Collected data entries
□ □ □ □

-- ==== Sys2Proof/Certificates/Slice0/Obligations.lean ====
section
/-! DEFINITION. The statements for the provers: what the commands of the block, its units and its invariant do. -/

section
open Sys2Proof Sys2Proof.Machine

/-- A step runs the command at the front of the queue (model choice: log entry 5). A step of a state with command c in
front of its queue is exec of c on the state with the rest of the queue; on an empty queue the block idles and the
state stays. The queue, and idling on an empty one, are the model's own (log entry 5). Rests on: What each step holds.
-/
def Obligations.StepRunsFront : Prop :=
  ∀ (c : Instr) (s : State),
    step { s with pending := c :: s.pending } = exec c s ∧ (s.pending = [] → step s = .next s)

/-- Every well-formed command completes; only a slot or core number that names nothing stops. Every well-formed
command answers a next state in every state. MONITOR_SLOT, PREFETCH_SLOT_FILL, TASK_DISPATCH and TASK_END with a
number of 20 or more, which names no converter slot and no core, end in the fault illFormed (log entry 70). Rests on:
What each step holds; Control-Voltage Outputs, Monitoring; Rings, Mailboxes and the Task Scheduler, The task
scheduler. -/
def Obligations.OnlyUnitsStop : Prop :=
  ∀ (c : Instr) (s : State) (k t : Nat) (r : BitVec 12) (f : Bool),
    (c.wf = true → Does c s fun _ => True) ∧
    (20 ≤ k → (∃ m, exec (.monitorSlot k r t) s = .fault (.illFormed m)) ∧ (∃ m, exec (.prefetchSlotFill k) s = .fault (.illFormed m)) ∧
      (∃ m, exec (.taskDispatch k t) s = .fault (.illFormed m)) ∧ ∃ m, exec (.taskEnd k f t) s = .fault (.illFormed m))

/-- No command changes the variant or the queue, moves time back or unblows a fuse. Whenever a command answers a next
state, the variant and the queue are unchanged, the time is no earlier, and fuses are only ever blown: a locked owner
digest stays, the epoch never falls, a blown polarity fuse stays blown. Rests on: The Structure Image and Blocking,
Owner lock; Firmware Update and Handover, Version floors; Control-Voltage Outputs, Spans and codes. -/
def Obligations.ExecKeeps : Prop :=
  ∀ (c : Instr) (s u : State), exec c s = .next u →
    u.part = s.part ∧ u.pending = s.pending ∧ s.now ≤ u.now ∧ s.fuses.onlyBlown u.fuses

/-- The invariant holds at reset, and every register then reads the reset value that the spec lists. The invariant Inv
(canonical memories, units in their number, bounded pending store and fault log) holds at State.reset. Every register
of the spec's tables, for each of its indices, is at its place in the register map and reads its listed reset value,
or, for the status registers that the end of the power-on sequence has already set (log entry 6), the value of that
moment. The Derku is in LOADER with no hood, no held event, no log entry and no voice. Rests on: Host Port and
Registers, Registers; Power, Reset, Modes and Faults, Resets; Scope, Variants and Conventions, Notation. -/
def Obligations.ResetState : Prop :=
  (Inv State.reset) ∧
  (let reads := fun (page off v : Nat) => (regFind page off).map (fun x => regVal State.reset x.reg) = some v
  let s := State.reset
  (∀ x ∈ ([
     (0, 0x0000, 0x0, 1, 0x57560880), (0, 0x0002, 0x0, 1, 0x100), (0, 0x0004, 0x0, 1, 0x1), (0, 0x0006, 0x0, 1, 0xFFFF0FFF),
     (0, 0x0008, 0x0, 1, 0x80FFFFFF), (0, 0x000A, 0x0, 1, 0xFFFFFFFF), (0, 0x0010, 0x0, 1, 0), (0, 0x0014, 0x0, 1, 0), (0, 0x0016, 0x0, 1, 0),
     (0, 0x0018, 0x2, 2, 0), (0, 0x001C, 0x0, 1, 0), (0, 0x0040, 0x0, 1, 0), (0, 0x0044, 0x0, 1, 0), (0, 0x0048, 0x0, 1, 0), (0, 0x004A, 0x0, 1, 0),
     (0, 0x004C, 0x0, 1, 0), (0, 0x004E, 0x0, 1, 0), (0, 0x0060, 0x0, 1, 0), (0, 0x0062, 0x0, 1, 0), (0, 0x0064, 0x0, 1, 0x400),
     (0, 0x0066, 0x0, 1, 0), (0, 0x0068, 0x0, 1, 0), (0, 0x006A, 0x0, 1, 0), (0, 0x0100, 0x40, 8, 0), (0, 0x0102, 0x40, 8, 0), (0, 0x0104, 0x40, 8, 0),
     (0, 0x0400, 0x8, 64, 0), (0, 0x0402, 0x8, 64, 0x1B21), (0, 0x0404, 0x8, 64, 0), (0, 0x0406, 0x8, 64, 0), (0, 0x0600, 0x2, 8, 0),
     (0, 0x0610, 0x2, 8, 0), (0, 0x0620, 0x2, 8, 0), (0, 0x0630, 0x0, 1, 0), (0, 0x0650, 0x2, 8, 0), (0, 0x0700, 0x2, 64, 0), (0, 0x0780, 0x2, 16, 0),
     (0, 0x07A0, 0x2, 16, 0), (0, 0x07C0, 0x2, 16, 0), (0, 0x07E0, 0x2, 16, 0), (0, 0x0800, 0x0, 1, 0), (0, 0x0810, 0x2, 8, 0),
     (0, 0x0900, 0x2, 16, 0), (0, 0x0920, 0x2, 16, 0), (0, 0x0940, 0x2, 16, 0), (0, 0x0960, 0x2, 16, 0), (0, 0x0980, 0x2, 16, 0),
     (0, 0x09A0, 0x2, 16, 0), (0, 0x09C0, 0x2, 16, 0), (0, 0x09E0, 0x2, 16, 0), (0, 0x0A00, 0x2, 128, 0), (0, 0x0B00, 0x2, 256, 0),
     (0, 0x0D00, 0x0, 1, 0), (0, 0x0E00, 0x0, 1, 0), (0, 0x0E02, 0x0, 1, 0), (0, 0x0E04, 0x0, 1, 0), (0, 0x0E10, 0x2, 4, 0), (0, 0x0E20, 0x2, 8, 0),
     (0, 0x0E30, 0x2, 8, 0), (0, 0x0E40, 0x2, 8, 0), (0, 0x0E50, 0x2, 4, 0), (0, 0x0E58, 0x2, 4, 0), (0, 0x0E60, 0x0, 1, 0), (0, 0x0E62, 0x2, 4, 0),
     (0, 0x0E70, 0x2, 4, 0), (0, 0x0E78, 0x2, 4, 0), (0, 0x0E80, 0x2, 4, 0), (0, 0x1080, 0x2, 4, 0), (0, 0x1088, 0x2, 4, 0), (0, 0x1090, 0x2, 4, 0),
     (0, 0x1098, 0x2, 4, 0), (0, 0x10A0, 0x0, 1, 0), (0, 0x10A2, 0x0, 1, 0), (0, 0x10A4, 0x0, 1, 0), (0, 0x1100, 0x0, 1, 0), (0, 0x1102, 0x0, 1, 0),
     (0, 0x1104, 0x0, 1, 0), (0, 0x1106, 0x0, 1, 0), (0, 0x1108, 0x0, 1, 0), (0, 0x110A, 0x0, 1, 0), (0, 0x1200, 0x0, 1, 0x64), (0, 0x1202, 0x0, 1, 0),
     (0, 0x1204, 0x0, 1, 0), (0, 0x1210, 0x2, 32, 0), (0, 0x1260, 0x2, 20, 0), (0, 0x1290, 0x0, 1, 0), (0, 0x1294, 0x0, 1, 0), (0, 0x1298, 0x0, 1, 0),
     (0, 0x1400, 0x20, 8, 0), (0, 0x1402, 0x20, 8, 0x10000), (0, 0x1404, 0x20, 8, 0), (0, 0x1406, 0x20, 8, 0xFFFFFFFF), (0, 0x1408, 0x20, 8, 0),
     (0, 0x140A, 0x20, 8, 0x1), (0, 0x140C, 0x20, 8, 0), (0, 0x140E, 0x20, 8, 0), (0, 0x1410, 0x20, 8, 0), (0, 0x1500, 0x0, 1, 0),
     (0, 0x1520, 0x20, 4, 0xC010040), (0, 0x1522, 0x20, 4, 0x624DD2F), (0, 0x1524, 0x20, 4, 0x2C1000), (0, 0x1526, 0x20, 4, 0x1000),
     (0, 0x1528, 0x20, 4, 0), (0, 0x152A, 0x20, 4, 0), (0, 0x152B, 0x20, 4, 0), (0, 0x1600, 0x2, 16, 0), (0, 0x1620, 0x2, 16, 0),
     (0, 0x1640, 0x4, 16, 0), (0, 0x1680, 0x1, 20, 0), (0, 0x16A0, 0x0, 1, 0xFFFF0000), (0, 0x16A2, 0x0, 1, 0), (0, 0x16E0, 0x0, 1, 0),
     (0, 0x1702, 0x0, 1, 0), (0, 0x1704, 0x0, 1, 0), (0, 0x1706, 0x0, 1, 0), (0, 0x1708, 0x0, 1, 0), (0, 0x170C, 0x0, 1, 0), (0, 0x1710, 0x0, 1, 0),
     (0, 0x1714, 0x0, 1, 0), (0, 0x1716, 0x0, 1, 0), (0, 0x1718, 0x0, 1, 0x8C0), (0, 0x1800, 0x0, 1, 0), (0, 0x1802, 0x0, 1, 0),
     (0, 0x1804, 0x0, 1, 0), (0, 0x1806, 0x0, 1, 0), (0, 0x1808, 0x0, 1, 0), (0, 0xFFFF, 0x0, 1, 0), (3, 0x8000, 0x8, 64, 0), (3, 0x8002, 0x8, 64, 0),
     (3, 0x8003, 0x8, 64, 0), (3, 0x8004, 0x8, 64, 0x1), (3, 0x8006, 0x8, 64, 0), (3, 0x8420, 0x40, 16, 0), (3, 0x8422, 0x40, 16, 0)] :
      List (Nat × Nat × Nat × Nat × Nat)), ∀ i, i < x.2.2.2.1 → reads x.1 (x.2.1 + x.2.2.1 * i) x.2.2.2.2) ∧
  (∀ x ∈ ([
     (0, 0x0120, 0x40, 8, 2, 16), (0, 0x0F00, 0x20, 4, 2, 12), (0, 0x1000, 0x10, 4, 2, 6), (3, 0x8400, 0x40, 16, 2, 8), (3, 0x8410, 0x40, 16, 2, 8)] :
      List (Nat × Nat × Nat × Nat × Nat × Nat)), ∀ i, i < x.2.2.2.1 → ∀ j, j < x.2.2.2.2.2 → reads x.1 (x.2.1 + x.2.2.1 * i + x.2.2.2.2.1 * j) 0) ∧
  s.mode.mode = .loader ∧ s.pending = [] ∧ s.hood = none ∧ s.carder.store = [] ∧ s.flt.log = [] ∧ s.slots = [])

□ □ □ □

◆ WHAT THE TASK REQUIRES ◆
Write out each line above with the word "Prop".

◆ TASK ANSWER ◆
def Obligations.StepRunsFront : Prop :=
def Obligations.OnlyUnitsStop : Prop :=
def Obligations.ExecKeeps : Prop :=
def Obligations.ResetState : Prop :=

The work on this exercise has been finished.